Е.П. Черных внес существенные исторические и археологические уточнения в рассматриваемую проблему. Но не меньшее, если не большее, внимание совершенствованию концепции мононорматики на распадном этапе ее эволюции уделил А.Б. Венгеров. Он справедливо привлек внимание к плюрализму расслаивающейсямононорматики и политических регулятивных систем в эпоху становления классового общества. Естественно, что в соответствии со сферой своих интересов он пристальнее всего рассмотрел вопросы теории государства и права, но этнология и археология также не остались вне поля его зрения. Новый этап регулятивной системы на стадии ее перехода от доклассовых к классовым обществам он рассмотрел по ряду параметров: по содержанию, по способам регулирования, по форме выражения, по процедурам, по санкциям, по нормативности и т.д.

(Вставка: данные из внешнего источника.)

-- ==== Sys2Proof/Machine/Security.lean ====
section
/-! DEFINITION. Partitions and their reconfiguration (13 R308 to R311), SPDM and key release (R313 to R315), the host port (R316, R317), TDISP (R318). -/

namespace Sys2Proof.Machine

/-! ## The partition map (13 R308, R309) -/

/-- An entry of the map as it is laid out (13 Table 3). -/
def mapEntryOf (v : BitVec 512) : MapEntry where
  clmask := v.extractLsb' 0 128
  crpair := v.extractLsb' 128 192
  lpmask := v.extractLsb' 320 18
  ctlcore := v.extractLsb' 338 9
  ctlctx := v.extractLsb' 347 2
  mgmt := v.getLsbD 349
  seclim := v.extractLsb' 350 8
  en := v.getLsbD 358
  reserved := v.extractLsb' 359 25 != 0 || v.extractLsb' 384 128 != 0

/-- The 64 bytes of a partition's entry in a map. -/
def PartMap.raw (m : PartMap) (p : Nat) : BitVec 512 := Tab.get 0 m.entries p
/-- The entry of a partition in a map. -/
def PartMap.entry (m : PartMap) (p : Nat) : MapEntry := mapEntryOf (PartMap.raw m p)
/-- CMODE of a map's header. -/
def PartMap.cmode (m : PartMap) : Bool := m.header.getLsbD 0

/-- Whether a channel region is enabled: the first HCD0 of die 0 and the first HCD1 of die 1 are (01 R17). -/
def Fuses.regionEnabled (f : Fuses) (g : Nat) : Bool :=
  if g < 192 then decide (g < f.hcd0.toNat) else decide (g < 384) && decide (g - 192 < f.hcd1.toNat)

/-- Whether an entry names something that is disabled; whether, being enabled, it has its control core outside its clusters. -/
def MapEntry.bad (f : Fuses) (e : MapEntry) : Bool :=
  ((List.range 128).any fun c => e.clmask.getLsbD c && !Fuses.enabled f c)
    || ((List.range 192).any fun k => e.crpair.getLsbD k && !(Fuses.regionEnabled f (2 * k) && Fuses.regionEnabled f (2 * k + 1)))
    || (e.lpmask &&& ~~~f.lpen) != 0
    || (e.en && !e.clmask.getLsbD (clusterOf e.ctlcore.toNat))

/-- Whether two entries share a cluster, a pair or a port. -/
def MapEntry.meets (a b : MapEntry) : Bool :=
  (a.clmask &&& b.clmask) != 0 || (a.crpair &&& b.crpair) != 0 || (a.lpmask &&& b.lpmask) != 0

/-- Whether a map is refused as a whole (13 R309). -/
def PartMap.refused (m : PartMap) (f : Fuses) : Bool :=
  let es := (List.range 8).map (PartMap.entry m)
  m.header.extractLsb' 1 63 != 0 || (es.any fun e => e.reserved || MapEntry.bad f e)
    || decide (1 < (es.filter (·.mgmt)).length)
    || (List.range 8).any fun i => (List.range i).any fun j =>
      let a := PartMap.entry m i
      let b := PartMap.entry m j
      a.en && b.en && MapEntry.meets a b

/-- The owner of a channel region under some entries. -/
def regionOwner (e : Nat → MapEntry) (g : Nat) : Option Nat := (List.range 8).find? fun p => (e p).en && (e p).crpair.getLsbD (g / 2)

/-- A channel region is filled with zero sectors under a key: no poison, no owner, no error; no slice holds a line of it (13 R310 step 4). -/
def State.fillRegion (s : State) (g k : Nat) : State :=
  let out := fun (a n : Nat) => decide (a * n / 2 ^ 31 ≠ g)
  let s := s.forEach (s.slices.map (·.1)) fun s n => s.leaveLines n fun x => !out x.no 128
  { s with
    mem := s.mem.filter fun c => out c.1 1
    memPsn := s.memPsn.filter fun c => out c.1 4
    owner := s.owner.filter fun c => out c.1 64
    sealed := s.sealed.filter fun c => out c.1 64
    errs := s.errs.filter fun c => out c.1 64
    regionKey := Tab.set 0 s.regionKey g k }

/-- A new or changed partition: its registers are at their reset values, its domain 0 is freshly drawn; one that is not enabled is none. Its notices go, a
FLOW_MISS not taken among them, and the router that raised it raises none again: 08 R205 does not say (DESIGN CHOICE, log entry 92). -/
def State.rebuildPart (s : State) (p : Nat) (e : MapEntry) : State :=
  let tdist := match s.part? p with | none => 0 | some q => q.tdist
  let s := { s with agenda := s.agenda.filter fun a => a.2 != Event.residencyQuantumBoundary p }
  if e.en then
    let n := s.module.nextKey
    let q := { Part.fresh e with tdist := tdist, keys := [(0, some ⟨2 * n, Config.drbg n, 0⟩)] }
    let s := { s with parts := Tab.set none s.parts p (some q), module := { s.module with nextKey := n + 1 } }
    s.post (s.cyclesOf (bitsOf q.schedcfg 0 5 * 500000)) (.residencyQuantumBoundary p)
  else { s with parts := Tab.set none s.parts p none }

/-- A free cluster loses its power, and what its TLBs hold. -/
def State.gateCluster (s : State) (cl : Nat) : State :=
  match s.cluster? cl with
  | none => s
  | some x =>
    if x.gated then s
    else
      let limpts := (List.range 4).map fun t => match s.core? (coreAt cl t) with | none => 0 | some k => k.stash.limpt
      let s := s.updCluster cl fun x => { x with gated := true, tlb := [], limpts := limpts }
      s.forEach (List.range 4) fun s t => { s with cores := Tab.set none s.cores (coreAt cl t) none }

Социальные нормы были направлены на обеспечение присваивающей экономики и воспроизводства общин в природной среде. Территория была закреплена за общиной. Но если какая-нибудь другая община, чаще всего родственная, по экстремальным причинам не могла пользоваться своей землей, то ей предоставлялась возможность жить на территории другой группы. История знает множество таких примеров, относящихся ко времени распада первобытной мононорматики, а стало быть, и становления производящего хозяйства. Вот один из них: у бедуинов Аравии в их родах-кабилах пастбища считались закрепленными за родоплеменными группами, однако в засуху и при других чрезвычайных обстоятельствах им разрешалось пользоваться землями родственных племен. Известно множество и других подобного рода примеров.Следуя за М. Фридом, О.Ю. Артемова в ряде своих работ пытается вообще доказатьотсутствие на этой стадии собственности на землю. Но можно ли ставить знак равенства между временным пользованием чужой землей (к тому же в экстремальных обстоятельствах) и отсутствием собственности на землю? О.Ю. Артемова в своих работах смотрит на дело именно так. На наш взгляд, это решение сомнительно.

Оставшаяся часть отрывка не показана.